Welcome to WYSO Weekend, our weekly radio magazine. Here's the lineup for today's program.
- The number of opioid overdose victims treated at Greene County emergency rooms nearly doubled over one 24-hour period last week. County officials say they believe the powerful synthetic drug fentanyl is to blame. To get the details we spoke with Kirsten Bean, health education program manager with Greene County Public Health, about drug addiction and the services they provide.
- Stark County has staked part of its hope of combatting everything from infant mortality to drug abuse on NON-custodial fathers. For Ohio Public Radio, WKSU’s M.L. Schultze has more on the expanding initiative that insists “fathers are more than a paycheck” and presumes many of them want to prove it.
- The first round of the annual Winter Guard International Sport of the Arts World Championships is now over. The indoor competition includes color guard, percussion, and marching bands. The event brings thousands of young people from all over the world to Dayton, every year. If you missed the color guard portion of the competition, you’ve got another chance to see percussion and winds marching bands compete in Dayton the weekend of April 21st. You can find the competition schedule and list of performance venues at WGI.org.

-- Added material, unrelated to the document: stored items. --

-- ==== Sys2Proof/Laws/Run.lean ====
section
/-! SUPPORT. How a queued cell comes to be executed: the row of each code in the permission table, and what remains of
`runCell` once a cell is in front and the checks before the owner's are passed. -/

namespace Sys2Proof.Machine

/-! ## The permission table -/

@[simp] theorem permissionOf_IDNT : permissionOf codeIDNT = some ⟨codeIDNT, true, true, true⟩ := by decide +kernel

@[simp] theorem permissionOf_RUNM : permissionOf codeRUNM = some ⟨codeRUNM, true, false, true⟩ := by decide +kernel

@[simp] theorem permissionOf_STBY : permissionOf codeSTBY = some ⟨codeSTBY, true, false, false⟩ := by decide +kernel

@[simp] theorem permissionOf_CONF : permissionOf codeCONF = some ⟨codeCONF, true, false, true⟩ := by decide +kernel

@[simp] theorem permissionOf_LOAD : permissionOf codeLOAD = some ⟨codeLOAD, true, false, true⟩ := by decide +kernel

@[simp] theorem permissionOf_PRST : permissionOf codePRST = some ⟨codePRST, true, false, false⟩ := by decide +kernel

@[simp] theorem permissionOf_TRST : permissionOf codeTRST = some ⟨codeTRST, true, false, false⟩ := by decide +kernel

@[simp] theorem permissionOf_ECHO : permissionOf codeECHO = some ⟨codeECHO, true, false, false⟩ := by decide +kernel

@[simp] theorem permissionOf_ARMC : permissionOf codeARMC = some ⟨codeARMC, true, false, false⟩ := by decide +kernel

@[simp] theorem permissionOf_DSRM : permissionOf codeDSRM = some ⟨codeDSRM, true, false, false⟩ := by decide +kernel

@[simp] theorem permissionOf_FIRE : permissionOf codeFIRE = some ⟨codeFIRE, true, false, false⟩ := by decide +kernel

@[simp] theorem permissionOf_CEAS : permissionOf codeCEAS = some ⟨codeCEAS, true, false, false⟩ := by decide +kernel

@[simp] theorem permissionOf_FTGT : permissionOf codeFTGT = some ⟨codeFTGT, true, false, false⟩ := by decide +kernel

@[simp] theorem permissionOf_SRCS : permissionOf codeSRCS = some ⟨codeSRCS, true, false, false⟩ := by decide +kernel

@[simp] theorem permissionOf_LPRB : permissionOf codeLPRB = some ⟨codeLPRB, true, false, false⟩ := by decide +kernel

@[simp] theorem permissionOf_SLST : permissionOf codeSLST = some ⟨codeSLST, true, true, true⟩ := by decide +kernel

@[simp] theorem permissionOf_SHOT : permissionOf codeSHOT = some ⟨codeSHOT, true, true, true⟩ := by decide +kernel

@[simp] theorem permissionOf_BLOG : permissionOf codeBLOG = some ⟨codeBLOG, true, true, true⟩ := by decide +kernel

@[simp] theorem permissionOf_HOLD : permissionOf codeHOLD = some ⟨codeHOLD, true, false, false⟩ := by decide +kernel

@[simp] theorem permissionOf_UNHD : permissionOf codeUNHD = some ⟨codeUNHD, true, false, false⟩ := by decide +kernel

@[simp] theorem permissionOf_WAIV : permissionOf codeWAIV = some ⟨codeWAIV, true, false, false⟩ := by decide +kernel

@[simp] theorem permissionOf_PRIO : permissionOf codePRIO = some ⟨codePRIO, true, false, false⟩ := by decide +kernel

@[simp] theorem permissionOf_DHLD : permissionOf codeDHLD = some ⟨codeDHLD, false, true, false⟩ := by decide +kernel

@[simp] theorem permissionOf_DUNH : permissionOf codeDUNH = some ⟨codeDUNH, false, true, false⟩ := by decide +kernel

@[simp] theorem permissionOf_PULL : permissionOf codePULL = some ⟨codePULL, false, true, false⟩ := by decide +kernel

@[simp] theorem permissionOf_RUSH : permissionOf codeRUSH = some ⟨codeRUSH, false, true, false⟩ := by decide +kernel

@[simp] theorem permissionOf_SKIP : permissionOf codeSKIP = some ⟨codeSKIP, false, true, false⟩ := by decide +kernel

@[simp] theorem permissionOf_MIRR : permissionOf codeMIRR = some ⟨codeMIRR, false, true, false⟩ := by decide +kernel

@[simp] theorem permissionOf_CAPN : permissionOf codeCAPN = some ⟨codeCAPN, true, true, false⟩ := by decide +kernel

@[simp] theorem permissionOf_XTNT : permissionOf codeXTNT = some ⟨codeXTNT, true, false, false⟩ := by decide +kernel

@[simp] theorem permissionOf_PLRD : permissionOf codePLRD = some ⟨codePLRD, true, false, false⟩ := by decide +kernel

@[simp] theorem permissionOf_CPWR : permissionOf codeCPWR = some ⟨codeCPWR, true, false, false⟩ := by decide +kernel

@[simp] theorem permissionOf_EVRD : permissionOf codeEVRD = some ⟨codeEVRD, true, true, true⟩ := by decide +kernel

@[simp] theorem permissionOf_EVMK : permissionOf codeEVMK = some ⟨codeEVMK, true, true, true⟩ := by decide +kernel

/-! ## Taking the cell in front -/

theorem taken_control (ch : Channel) (s : State) : (taken ch s).control = s.control := by cases ch <;> rfl

theorem taken_pins (ch : Channel) (s : State) : (taken ch s).pins = s.pins := by cases ch <;> rfl

theorem taken_tether (ch : Channel) (s : State) : (taken ch s).tether = s.tether := by cases ch <;> rfl

theorem taken_store (ch : Channel) (s : State) : (taken ch s).store = s.store := by cases ch <;> rfl

theorem taken_intake (ch : Channel) (s : State) : (taken ch s).intake = s.intake := by cases ch <;> rfl

theorem taken_capture (ch : Channel) (s : State) : (taken ch s).capture = s.capture := by cases ch <;> rfl

theorem taken_lens (ch : Channel) (s : State) : (taken ch s).lens = s.lens := by cases ch <;> rfl

theorem taken_focus (ch : Channel) (s : State) : (taken ch s).focus = s.focus := by cases ch <;> rfl

theorem taken_dev (ch : Channel) (s : State) : (taken ch s).dev = s.dev := by cases ch <;> rfl

theorem taken_card (ch : Channel) (k : CardSlot) (s : State) : card (taken ch s) k = card s k := by
  cases ch <;> cases k <;> rfl

theorem taken_cardMode (ch : Channel) (s : State) : (taken ch s).cardMode = s.cardMode := by cases ch <;> rfl

/-- The cell in front is executed where the command names it. -/
theorem runCell_front {ch : Channel} {c : Cell} {s : State} (h : (chan s ch).queue.head? = some c)
    {named : Cell → Bool} (hn : named c = true) (act : Cell → State → State) :
    runCell ch named act s = checked ch c act (taken ch s) := by
  unfold runCell
  cases hq : (chan s ch).queue with
  | nil => simp [hq] at h
  | cons a rest =>
    simp only [hq, List.head?_cons, Option.some.injEq] at h
    subst h
    simp only [hn, if_true]
    have e : updChan ch (fun k => { k with queue := rest }) s = taken ch s := by
      cases ch <;> (simp only [chan] at hq; simp [updChan, taken, hq])
    rw [e]

/-- An empty queue gives nothing to execute. -/
theorem runCell_empty {ch : Channel} {s : State} (h : (chan s ch).queue = []) (named : Cell → Bool)
    (act : Cell → State → State) : runCell ch named act s = s := by
  unfold runCell; rw [h]

/-- A cell that passes the checks before the owner's. -/
theorem checked_pass {ch : Channel} {c : Cell} {s : State} {p : Permission} (hp : permissionOf c.code = some p)
    (hc : permittedOn p ch = true) (hs : s.control.opState = .run ∨ p.standby = true) (act : Cell → State → State) :
    checked ch c act s = act c s := by
  unfold checked
  rw [hp]
  rcases hs with h | h <;> simp [hc, h]

/-- A code in front on a channel that may use it, in a state that accepts it. -/
theorem runCode_front {ch : Channel} {code : Word32} {c : Cell} {s : State} {p : Permission} (h : Front ch code c s)
    (hp : permissionOf code = some p) (hc : permittedOn p ch = true)
    (hs : s.control.opState = .run ∨ p.standby = true) (act : Cell → State → State) :
    runCode ch code act s = act c (taken ch s) := by
  unfold runCode
  rw [runCell_front h.1 (by simp [h.2])]
  exact checked_pass (by rw [h.2]; exact hp) hc (by rw [taken_control]; exact hs) act

/-- A setting's CONF cell in front on the host channel. -/
theorem runConf_front {n : Nat} {c : Cell} {s : State} (h : Front .host codeCONF c s) (hn : confNames n c = true)
    (read : State → List Nat) (set : List Nat → State → Option State) :
    runConf n read set .host s = .next (conf n read set .host c (taken .host s)) := by
  unfold runConf
  rw [runCell_front h.1 (by simp [h.2, hn])]
  rw [checked_pass (p := ⟨codeCONF, true, false, true⟩) (by rw [h.2]; exact permissionOf_CONF) rfl (.inr rfl)]

/-- A table's LOAD cell in front on the host channel. -/
theorem runLoad_front {n : Nat} {c : Cell} {s : State} (h : Front .host codeLOAD c s) (hn : loadNames n c = true) :
    runLoad n .host s = .next (load n .host c (taken .host s)) := by
  unfold runLoad
  rw [runCell_front h.1 (by simp [h.2, hn])]
  rw [checked_pass (p := ⟨codeLOAD, true, false, true⟩) (by rw [h.2]; exact permissionOf_LOAD) rfl (.inr rfl)]

/-! ## The row that executes a cell -/

/-- Every command code but CONF and LOAD has its row in `codeRows`. -/
theorem permissions_rows (ch : Channel) :
    permissions.all (fun p => p.code == codeCONF || p.code == codeLOAD || (codeRows ch).any fun q => q.1 == p.code) =
      true := by
  cases ch <;> decide +kernel

/-- A code that is neither CONF nor LOAD and has no row is no command code. -/
theorem permissionOf_none {ch : Channel} {code : Word32} (h1 : code ≠ codeCONF) (h2 : code ≠ codeLOAD)
    (h3 : (codeRows ch).find? (fun p => p.1 == code) = none) : permissionOf code = none := by
  unfold permissionOf
  rw [List.find?_eq_none]
  intro p hp hc
  have h := List.all_eq_true.1 (permissions_rows ch) p hp
  rw [beq_iff_eq] at hc
  rw [hc] at h
  simp only [Bool.or_eq_true, beq_iff_eq, h1, h2, false_or, List.any_eq_true] at h
  obtain ⟨q, hq, e⟩ := h
  rw [List.find?_eq_none] at h3
  exact h3 q hq (by simp [e])

/-- The row that executes a cell runs the channel's oldest cell and names this one. -/
theorem rowOf_runs (ch : Channel) (c : Cell) : ∃ (named : Cell → Bool) (act : Cell → State → State),
    named c = true ∧ ∀ s, exec (rowOf ch c) s = .next (runCell ch named act s) := by
  unfold rowOf
  split
  · rename_i hc
    rcases hf : c.fields with _ | ⟨k, rest⟩
    · exact ⟨_, _, by simp [hc, confNames, hf], fun s => rfl⟩
    · rcases k with _|_|_|_|_|_|_|_|_|_|_|_|_|_|_|_|_|k <;>
        exact ⟨_, _, by simp [hc, confNames, hf, settingCount], fun s => rfl⟩
  · split
    · rename_i hc
      rcases hf : c.fields with _ | ⟨k, rest⟩
      · exact ⟨_, _, by simp [hc, loadNames, hf], fun s => rfl⟩
      · rcases k with _|_|_|_|_|_|_|k <;> exact ⟨_, _, by simp [hc, loadNames, hf], fun s => rfl⟩
    · split
      · rename_i p hp
        have h1 : (p.1 == c.code) = true := List.find?_some (p := fun p : Word32 × Instr => p.1 == c.code) hp
        have h2 := List.mem_of_find?_eq_some hp
        simp only [codeRows, List.mem_cons, List.not_mem_nil, or_false] at h2
        rw [beq_iff_eq] at h1
        rcases h2 with h | h | h | h | h | h | h | h | h | h | h | h | h | h | h | h | h | h | h | h | h | h | h | h |
          h | h | h | h | h | h | h | h <;>
          (subst h; exact ⟨_, _, by rw [beq_iff_eq]; exact h1.symm, fun s => rfl⟩)
      · rename_i hne hl _ hp
        rw [beq_iff_eq] at hne hl
        exact ⟨_, _, by rw [permissionOf_none hne hl hp]; rfl, fun s => rfl⟩

/-! ## What an answer leaves -/

theorem chan_sendCells (ch ch' : Channel) (cells : List OutCell) (s : State) :
    chan (sendCells ch cells s) ch' = chan s ch' := by
  cases ch
  · simp only [sendCells]; split <;> (cases ch' <;> rfl)
  · simp only [sendCells]; split <;> (cases ch' <;> rfl)

theorem chan_answer (ch ch' : Channel) (c : Cell) (st : Status) (args : Payload) (s : State) :
    chan (answer ch c st args s) ch' = chan s ch' := chan_sendCells ch ch' _ s

end Sys2Proof.Machine
end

- Today on Rediscovered Radio, we return to the spring of 1969, a year after the assassination of Dr. Martin Luther King. At that time, many Americans believed that Dr. King’s dream of equality for African Americans had died with him. That spring, the Community Lecture series at Antioch College brought activist Clifton DeBerry to campus. Producer Jocelyn Robinson has this story about DeBerry’s message to the students – about what he called the shift from civil rights to Black liberation.
- This week on Dayton Youth Radio we'll hear from Sura Aldulaimi, a DECA student whose family came to America from Iraq. Sura reflects on what it was like in Iraq and talks to her mother about life in the United States. Project coordinator Basim Blunt introduces her story.
- Bill Felker rounds out the program with Poor Will's Almanack.